Supreme Court: No Place For Global Warming

The Supreme Court of the United States. Washin...Image via WikipediaBy Finn Turner

On June 20, 2011, the U.S. Supreme Court decided that regulating global warming was beyond the bounds of the legal system. Instead, the Court said in its decision that it is up to the U.S. Environmental Protection Agency (EPA) and Congress to decide when and how to curb the greenhouse gas emissions responsible for global warming and climate change.

The decision is viewed by many as a backpedal of sorts for the Supreme Court, who in 2007 decided that the EPA should regulated greenhouse gas using the Clean Air Act. The 2007 ruling was significant because the decision was contrary to the Bush Administration's attempts to limit the authority of the EPA and the regulatory ability of the Clean Air Act - particularly in regard to greenhouse gasses.

Despite the change of presidential administrations and a more favorable environmental regulatory climate, the Supreme Court decided that the most recent climate change case was stretching the law too thin.

The case, American Electric Power versus Connecticut was originally filed in 2004. The states involved in the case: California, Connecticut, Iowa, New York, Rhode Island, and Vermont, said that the nation's five largest utility companies: American Electric Power Company, Southern Company, Excel Energy, Duke Energy Corp, and the Tennessee Valley Authority produce ten percent of the nation's carbon dioxide emissions.

The lawsuit brought by the states claims that the greenhouse gasses that cause global warming harm their citizens and wanted to develop a legal framework that compels the power generating companies to curb emissions. The utilities involved said that the suit involved national and international issues that are beyond the scope of federal judges.

The states sued the utilities saying that they violated federal public nuisance common law, which is usually a legal tool used when states challenge other states. This is what the Supreme Court had a problem with, that the public nuisance common law was the wrong legal test for regulating climate change.

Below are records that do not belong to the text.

-- ==== Sys2Proof/Config.lean ====
section
/-! DEFINITION. What the package fixes (R1, R12, R27, R181, R333) and the free values: opaque functions without a body,
applied to the plain counter `State.fresh` (or to the bytes they act on) wherever the spec leaves a value open. -/

namespace Sys2Proof.Config

/-- Bays of the package (R12). -/
abbrev numBays : Nat := 320

/-- Bays of a beam (R12). -/
abbrev baysPerBeam : Nat := 40

/-- Bytes of one vector register in one bay, VLENB (R12, R95). -/
abbrev vlenb : Nat := 2048

/-- Bits of one vector register in one bay. -/
abbrev vregBits : Nat := 16384

/-- Bits of the vector file of one bay: 32 registers (R106). -/
abbrev vfileBits : Nat := 524288

/-- Bits of one mask register in one bay (R109). -/
abbrev maskBits : Nat := 8192

/-- Bits of the mask file of one bay: m0 to m7. -/
abbrev mfileBits : Nat := 65536

/-- Bits of one jig slot's data, 128 KiB (R249). -/
abbrev slotBits : Nat := 1048576

/-- Bits of one jig slot's sideband, 256 × 32 bytes (R249). -/
abbrev sideBits : Nat := 65536

/-- Bits of one accumulator tile, 256 × 256 words of 32 bits (R249). -/
abbrev tileBits : Nat := 2097152

/-- Bytes of one line (R12). -/
abbrev lineBytes : Nat := 128

/-- Entries of a bay's side log (R213). -/
abbrev slogEntries : Nat := 128

/-- Units of a slack region's budget (R289). -/
abbrev slackUnits : Nat := 1048576

/-- FREE VALUE: the n-th choice the spec leaves open to the hardware (R85, R102, R104, R132, R309, R388, R390).
DESIGN CHOICE (log entry 4). -/
opaque free : Nat → Nat

/-- FREE VALUE: nanoseconds that pass before the n-th read of a clock (R95: TIME never goes backwards). -/
opaque elapsed : Nat → Nat

/-- FREE VALUE: core cycles that pass before the n-th read of CYCLE or ACYC (R95, R430). -/
opaque cycles : Nat → Nat

/-- FREE VALUE: the contents of a byte the spec calls unspecified (R415, R433), by its address and the choice number.
DESIGN CHOICE (log entry 48). -/
opaque freeByte : Nat → Nat → Byte

/-- FREE VALUE: the attestation public key that a certificate chain to the Kufold root certifies, if it does (R424).
DESIGN CHOICE (log entry 11). -/
opaque chainKey : List Byte → Option (List Byte)

/-- FREE VALUE: a wing's policy block (R421), whose contents the spec does not give. DESIGN CHOICE (log entry 11). -/
opaque policy : Nat → List Byte

/-- FREE VALUE: the attested public key of a peer package (R419). DESIGN CHOICE (log entry 11). -/
opaque peerKey : Nat → List Byte

/-- FREE VALUE: the n-th string of Heartwood's random generator, with its length in bytes (R422): data keys, ephemeral keys,
nonces and the secret numbers of signatures.
DESIGN CHOICE (log entry 11). -/
opaque random : Nat → Nat → List Byte

/-- FREE VALUE: the codes of kind and phase in section 7 of the RESYNC summary (R427), which the spec does not give.
DEDUCED (log entry 46). -/
opaque recordCode : Nat → Nat

/-- FREE VALUE: the bytes that the n-th save of a strand writes to its save area, by their offsets (R368, R369): the spec gives
the area no layout. DESIGN CHOICE (log entry 18). -/
opaque savedBytes : Nat → List (Nat × Byte)

/-- FREE VALUE: how many of the writes that a line of HBM has taken had reached the HBM itself at the n-th reset, by reset and
line (R433). DESIGN CHOICE (log entry 48). -/
opaque writtenBack : Nat → Nat → Nat

/-- FREE VALUE: the second-tier ranges the host has assigned as pooled at its n-th setting through the physical function, as
first address and length (R404), whose form the spec does not give. DESIGN CHOICE (log entry 47). -/
opaque pooledRanges : Nat → List (Nat × Nat)

/-- FREE VALUE: the demand of a bay at the n-th grant, in proportion to which its beam divides the grant (R429).
DESIGN CHOICE (log entry 8). -/
opaque demand : Nat → Nat → Nat

/-- FREE VALUE: what unspecified storage holds after the n-th reset, as bytes by address (R433).
DESIGN CHOICE (log entry 48). -/
opaque resetBytes : Nat → List (Nat × Byte)

end Sys2Proof.Config
end

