-- ==== Sys2Proof/Syntax.lean ====
section
/-! DEFINITION. The steps of the Skelzel, one constructor per row of spec/opcode_table.json and in its order.

An instruction word's constructor carries the word's fields by the table's names, from the highest field down
(`d` destination, `a`, `b`, `c` sources, `i` immediate, `m` explicit mask, `r` request type, `n` non-temporal bit,
`w` width code, `x` index or fibre operand, `s` scalar register). A row of the table without an encoding is an
event of a unit or of an outside party (a message of R294, a Foreman action, a host write): its constructor carries
what the event names as plain numbers, and the model executes it from `State.agenda`. -/

namespace Sys2Proof
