/-- Whether a seal that is streaming a wing's HBM half holds an address: one that is served there, under whatever name
(R412, R420). -/
def sealHolds (s : State) (pa : Nat) : Bool :=
  s.commands.any fun c =>
    let w := bytesAt c.block 17 1
    c.fn == 66 && c.state == .running && bytesAt c.block 16 1 == 0 && s.sealedWings.contains w &&
      (let a := steer s pa; decide (a < tierBase) && wingOfHbm a == w)

/-- One byte by physical address. -/
def physByte (s : State) (pa : Nat) : Byte := memRead s.mem (steer s pa)

/-- `n` bytes by physical address. -/
def physBytes (s : State) (pa : Nat) : Nat → List Byte
  | 0 => []
  | n + 1 => physByte s pa :: physBytes s (pa + 1) n

/-- A little-endian value of `n` bytes by physical address. -/
def physLoad (s : State) (pa n : Nat) : Nat := leValue (physBytes s pa n)

/-- Whether a byte lies in a poisoned word (R435). -/
def isPoisoned (s : State) (pa : Nat) : Bool := s.poison.contains (steer s pa / 8)

/-- Whether some of `n` bytes lies in a poisoned word. -/
def anyPoison (s : State) (pa n : Nat) : Bool := !s.poison.isEmpty && (List.range n).any fun i => isPoisoned s (pa + i)

/-! ### The homes of lines (R186 to R191) -/

/-- How the home of a line meets an access (R188): a read that an L1 keeps, one that is served uncached, an owned write, a
write-through or self-invalidating write, and a write performed at the home. -/
inductive HomeKind where
  | cachedRead
  | uncachedRead
  | ownedWrite
  | throughWrite
  | homeWrite
  deriving DecidableEq, Repr

/-- The bays whose L1s hold dirty bytes of a line (R190). -/
def holdersOf (s : State) (line : Nat) : List Nat := dedup ((s.dirty.filter fun r => r.key / 128 == line).map (·.bay))

/-- Whether an access touches a byte that another holder than the accessor, the one of a record, has dirty in the record's
line (R188, R191). -/
def meetsHolder (s : State) (who : Option Nat) (keys : List Nat) (r : DirtyByte) : Bool :=
  who != some r.bay && s.dirty.any fun x => x.bay == r.bay && x.key / 128 == r.key / 128 && keys.contains x.key

/-- Whether a byte may stay dirty in its holder's L1 when an access of bay `who`, or of a party without an L1, meets its
line at the home (R186, R188, R191). A record says what may be dirty: a holder may have evicted its copy, so that its mask
has left the line. A holder whose bytes an access touches has lost them all, evicted or merged (R191), but another holder
of the line keeps its own where the one touched had evicted before; the same holds where a seventeenth L1 writes (R190).
DEDUCED (log entry 29). -/
def staysDirty (s : State) (who : Option Nat) (kind : HomeKind) (keys : List Nat) (r : DirtyByte) : Bool :=
  if !(keys.any fun k => k / 128 == r.key / 128) then true
  else
    let own := who == some r.bay
    match kind with
    | .cachedRead => !meetsHolder s who keys r
    | .uncachedRead => own || !keys.contains r.key
    | .ownedWrite => !meetsHolder s who keys r
    | .throughWrite => own && !keys.contains r.key
    | .homeWrite => false

/-- The state after the homes of some bytes have served an access (R188). The newest value of every byte stands in
`State.mem`; what changes is which bytes an L1 still holds dirty. -/
def homeAccess (s : State) (who : Option Nat) (kind : HomeKind) (keys : List Nat) : State :=
  if s.dirty.isEmpty then s else { s with dirty := s.dirty.filter (staysDirty s who kind keys) }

In a way, rather than slowing down the debate over global warming regulation, as some may have interpreted the Court's decision, the ruling actually reinforces that 2007 decision - that the EPA is best equipped to create rules for the nation's greenhouse gas emissions.

On the one hand, climate change activists argue that this is a good outcome because it reaffirms the power of the EPA and the Clean Air Act - and new climate change regulations are becoming increasingly likely given the political atmosphere and the fact that climate change skepticism is waning.

The downside to the Court's most recent climate change decision is that it strips the rights of states and interest groups from bring greenhouse gas related lawsuits against utilities and requires that states and communities that are bearing the brunt of climate change to wait for the EPA to actually develop greenhouse gas regulations.

When and if a regulatory system to curb climate change will be developed in the United States is still up in the air.